» **Stored entries**
-- ==== Sys2Proof/Laws/Memory.lean ====
section
/-! SUPPORT. Laws of memory: a read after a write, and the canonical form, which every memory operation keeps. -/

namespace Sys2Proof

/-! ## Byte strings -/

@[simp] theorem length_toBytes : ∀ (n x : Nat), (toBytes n x).length = n
  | 0, _ => rfl
  | n + 1, x => by simp [toBytes, length_toBytes n]

/-- The number that `n` bytes of `x` hold. -/
theorem ofBytes_toBytes : ∀ (n x : Nat), ofBytes (toBytes n x) = x % 2 ^ (8 * n)
  | 0, x => by simp [toBytes, ofBytes, Nat.mod_one]
  | n + 1, x => by
    have h : (2 : Nat) ^ (8 * (n + 1)) = 256 * 2 ^ (8 * n) := by
      rw [show 8 * (n + 1) = 8 + 8 * n by omega, Nat.pow_add]
    simp only [toBytes, ofBytes, ofBytes_toBytes n, h, Nat.mod_mul, BitVec.toNat_ofNat, Nat.reducePow]

namespace Machine
namespace State

@[simp] theorem reset_memWf : reset.memWf = true := rfl

/-! ## One byte -/

theorem readByte_writeByte (s : State) (a b : Nat) (v : Byte) :
    (s.writeByte a v).readByte b = if b = a then v else s.readByte b := Tbl.read_write _ _ _ _ _

theorem memWf_writeByte {s : State} (a : Nat) (v : Byte) (h : s.memWf = true) : (s.writeByte a v).memWf = true :=
  Tbl.wf_write _ a v h

/-! ## Byte strings in memory -/

/-- A write of bytes changes memory and the watches on it only. -/
theorem writeBytes_eq (s : State) (a : Nat) (bs : List Byte) :
    s.writeBytes a bs = { s with mem := (s.writeBytes a bs).mem, watches := (s.writeBytes a bs).watches } := by
  induction bs generalizing s a with
  | nil => rfl
  | cons b bs ih => rw [writeBytes, ih]; rfl

theorem memWf_writeBytes {s : State} (a : Nat) (bs : List Byte) (h : s.memWf = true) : (s.writeBytes a bs).memWf = true := by
  induction bs generalizing s a with
  | nil => exact h
  | cons b bs ih => exact ih (a + 1) (memWf_writeByte a b h)

/-- A load of bytes changes memory only. -/
theorem loadBytes_eq (s : State) (a : Nat) (bs : List Byte) : s.loadBytes a bs = { s with mem := (s.loadBytes a bs).mem } := by
  induction bs generalizing s a with
  | nil => rfl
  | cons b bs ih => rw [loadBytes, ih]; rfl

theorem memWf_loadBytes {s : State} (a : Nat) (bs : List Byte) (h : s.memWf = true) : (s.loadBytes a bs).memWf = true := by
  induction bs generalizing s a with
  | nil => exact h
  | cons b bs ih => exact ih (a + 1) (Tbl.wf_write _ a b h)

theorem memWf_writeNat {s : State} (a n v : Nat) (h : s.memWf = true) : (s.writeNat a n v).memWf = true :=
  memWf_writeBytes a _ h

/-- A byte after a write of bytes: the written one inside the range, the old one outside. -/
theorem readByte_writeBytes (s : State) (a b : Nat) (bs : List Byte) :
    (s.writeBytes a bs).readByte b = if a ≤ b ∧ b < a + bs.length then bs.getD (b - a) 0 else s.readByte b := by
  induction bs generalizing s a with
  | nil => simp [writeBytes, show ¬(a ≤ b ∧ b < a) by omega]
  | cons v bs ih =>
    rw [writeBytes, ih, readByte_writeByte]
    simp only [List.length_cons]
    by_cases h : b = a
    · subst h
      rw [if_neg (show ¬(b + 1 ≤ b ∧ b < b + 1 + bs.length) by omega)]
      simp
    · by_cases h2 : a + 1 ≤ b ∧ b < a + 1 + bs.length
      · have h3 : a ≤ b ∧ b < a + (bs.length + 1) := by omega
        obtain ⟨k, hk⟩ : ∃ k, b - a = k + 1 := ⟨b - a - 1, by omega⟩
        have hk' : b - (a + 1) = k := by omega
        rw [if_pos h2, if_pos h3, hk, hk']
        simp
      · have h3 : ¬(a ≤ b ∧ b < a + (bs.length + 1)) := by omega
        rw [if_neg h2, if_neg h3, if_neg h]

theorem readByte_writeBytes_of_outside {s : State} {a b : Nat} {bs : List Byte} (h : b < a ∨ a + bs.length ≤ b) :
    (s.writeBytes a bs).readByte b = s.readByte b := by
  rw [readByte_writeBytes, if_neg (by omega)]

@[simp] theorem length_readBytes (s : State) (a : Nat) : ∀ n, (s.readBytes a n).length = n
  | 0 => rfl
  | n + 1 => by simp [readBytes, length_readBytes s (a + 1) n]

theorem getD_readBytes (s : State) (a : Nat) : ∀ (n k : Nat), k < n → (s.readBytes a n).getD k 0 = s.readByte (a + k)
  | n + 1, 0, _ => by simp [readBytes]
  | n + 1, k + 1, h => by
    rw [readBytes, List.getD_cons_succ, getD_readBytes s (a + 1) n k (by omega)]
    congr 1; omega

/-- Reads depend on the bytes of their range only. -/
theorem readBytes_congr {s t : State} {a n : Nat} (h : ∀ k, k < n → s.readByte (a + k) = t.readByte (a + k)) :
    s.readBytes a n = t.readBytes a n := by
  apply List.ext_getElem (by simp)
  intro k h1 h2
  simp only [length_readBytes] at h1
  have h3 := h k h1
  rw [← getD_readBytes s a n k h1, ← getD_readBytes t a n k h1] at h3
  simpa [List.getD_eq_getElem?_getD, h1] using h3

/-- A read of the written range gives the written bytes. -/
theorem readBytes_writeBytes (s : State) (a : Nat) (bs : List Byte) : (s.writeBytes a bs).readBytes a bs.length = bs := by
  apply List.ext_getElem (by simp)
  intro k h1 h2
  have h3 := getD_readBytes (s.writeBytes a bs) a bs.length k h2
  rw [readByte_writeBytes, if_pos (by omega), Nat.add_sub_cancel_left] at h3
  simpa [List.getD_eq_getElem?_getD, h1, h2] using h3

/-- A number after its write. -/
theorem readNat_writeNat (s : State) (a n v : Nat) : (s.writeNat a n v).readNat a n = v % 2 ^ (8 * n) := by
  have h := readBytes_writeBytes s a (toBytes n v)
  rw [length_toBytes] at h
  rw [readNat, writeNat, h, ofBytes_toBytes]

theorem readByte_writeNat_of_outside {s : State} {a n v b : Nat} (h : b < a ∨ a + n ≤ b) :
    (s.writeNat a n v).readByte b = s.readByte b :=
  readByte_writeBytes_of_outside (by simpa using h)

/-! ## Pages of confidential contexts -/

@[simp] theorem length_padBytes (s : State) (ctx pa : Nat) (bs : List Byte) : (s.padBytes ctx pa bs).length = bs.length := by
  induction bs generalizing pa with
  | nil => rfl
  | cons b bs ih => simp [padBytes, ih]

/-- The pad is its own inverse. -/
theorem padBytes_padBytes (s : State) (ctx pa : Nat) (bs : List Byte) :
    s.padBytes ctx pa (s.padBytes ctx pa bs) = bs := by
  induction bs generalizing pa with
  | nil => rfl
  | cons b bs ih => rw [padBytes, padBytes, ih, BitVec.xor_assoc, BitVec.xor_self, BitVec.xor_zero]

theorem pad_writePage (s : State) (ctx pa k a : Nat) (bs : List Byte) : (s.writePage ctx pa bs).pad k a = s.pad k a := by
  rw [writePage, writeBytes_eq]; rfl

theorem padBytes_writePage (s : State) (ctx pa k a : Nat) (bs cs : List Byte) :
    (s.writePage ctx pa bs).padBytes k a cs = s.padBytes k a cs := by
  induction cs generalizing a with
  | nil => rfl
  | cons c cs ih => simp [padBytes, ih, pad_writePage]

/-- A context reads back what it wrote in its page. -/
theorem readPage_writePage (s : State) (ctx pa : Nat) (bs : List Byte) :
    (s.writePage ctx pa bs).readPage ctx pa bs.length = bs := by
  have h := readBytes_writeBytes s pa (s.padBytes ctx pa bs)
  rw [length_padBytes] at h
  rw [readPage, padBytes_writePage, writePage, h, padBytes_padBytes]

theorem memWf_writePage {s : State} (ctx pa : Nat) (bs : List Byte) (h : s.memWf = true) :
    (s.writePage ctx pa bs).memWf = true := memWf_writeBytes _ _ h

/-! ## Clearing -/

theorem memWf_clearFrom {s : State} (p o : Nat) (h : s.memWf = true) : (s.clearFrom p o).memWf = true := by
  exact Tbl.wf_keep unlisted (fun a _ => decide (a < p + o) || decide (p + 2 ^ 80 ≤ a)) h
theorem memWf_clearRange {s : State} (a n : Nat) (h : s.memWf = true) : (s.clearRange a n).memWf = true := by
  exact Tbl.wf_keep unlisted (fun k _ => decide (k < a) || decide (a + n ≤ k)) h

theorem readByte_clearFrom (s : State) (p o a : Nat) :
    (s.clearFrom p o).readByte a = if a < p + o ∨ p + 2 ^ 80 ≤ a then s.readByte a else 0 := by
  have h := Tbl.read_keep unlisted s.mem (fun k => decide (k < p + o) || decide (p + 2 ^ 80 ≤ k)) a
  simpa [clearFrom, readByte, unlisted] using h

theorem readByte_clearRange (s : State) (a n b : Nat) :
    (s.clearRange a n).readByte b = if b < a ∨ a + n ≤ b then s.readByte b else 0 := by
  have h := Tbl.read_keep unlisted s.mem (fun k => decide (k < a) || decide (a + n ≤ k)) b
  simpa [clearRange, readByte, unlisted] using h

/-! ## Writes through translation -/

theorem vmWriteChunks_eq (ctx pkg : Nat) (w : Who) (cs : List (Nat × Nat)) :
    ∀ (s : State) (bs : List Byte),
      (s.vmWriteChunks ctx pkg w cs bs).1 = { s with mem := (s.vmWriteChunks ctx pkg w cs bs).1.mem
                                                     watches := (s.vmWriteChunks ctx pkg w cs bs).1.watches } := by
  induction cs with
  | nil => intro s bs; rfl
  | cons c cs ih =>
    intro s bs
    obtain ⟨va, n⟩ := c
    simp only [vmWriteChunks]
    split
    · rw [ih, writePage, writeBytes_eq]
    · rfl

/-- A write through translation changes memory and the watches on it only. -/
theorem vmWrite_eq (s : State) (ctx pkg : Nat) (w : Who) (va : Nat) (bs : List Byte) :
    (s.vmWrite ctx pkg w va bs).1 = { s with mem := (s.vmWrite ctx pkg w va bs).1.mem
                                             watches := (s.vmWrite ctx pkg w va bs).1.watches } :=
  vmWriteChunks_eq _ _ _ _ _ _

theorem memWf_vmWriteChunks (ctx pkg : Nat) (w : Who) (cs : List (Nat × Nat)) :
    ∀ {s : State} (bs : List Byte), s.memWf = true → (s.vmWriteChunks ctx pkg w cs bs).1.memWf = true := by
  induction cs with
  | nil => intro s bs h; exact h
  | cons c cs ih =>
    intro s bs h
    obtain ⟨va, n⟩ := c
    simp only [vmWriteChunks]
    split
    · exact ih _ (memWf_writePage _ _ _ h)
    · exact h

theorem memWf_vmWrite {s : State} (ctx pkg : Nat) (w : Who) (va : Nat) (bs : List Byte) (h : s.memWf = true) :
    (s.vmWrite ctx pkg w va bs).1.memWf = true := memWf_vmWriteChunks _ _ _ _ _ h

end State
end Machine
end Sys2Proof
end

» **Problem**
From the entries above, restate word for word the lines from the line containing "(s.loadBytes a bs).memWf = true := by" to the line containing "rw [writeBytes, ih, readByte_writeByte]", both ends included, and nothing more.

» **Solution for this task**
theorem memWf_loadBytes {s : State} (a : Nat) (bs : List Byte) (h : s.memWf = true) : (s.loadBytes a bs).memWf = true := by
  induction bs generalizing s a with
  | nil => exact h
  | cons b bs ih => exact ih (a + 1) (Tbl.wf_write _ a b h)

theorem memWf_writeNat {s : State} (a n v : Nat) (h : s.memWf = true) : (s.writeNat a n v).memWf = true :=
  memWf_writeBytes a _ h

/-- A byte after a write of bytes: the written one inside the range, the old one outside. -/
theorem readByte_writeBytes (s : State) (a b : Nat) (bs : List Byte) :
    (s.writeBytes a bs).readByte b = if a ≤ b ∧ b < a + bs.length then bs.getD (b - a) 0 else s.readByte b := by
  induction bs generalizing s a with
  | nil => simp [writeBytes, show ¬(a ≤ b ∧ b < a) by omega]
  | cons v bs ih =>
    rw [writeBytes, ih, readByte_writeByte]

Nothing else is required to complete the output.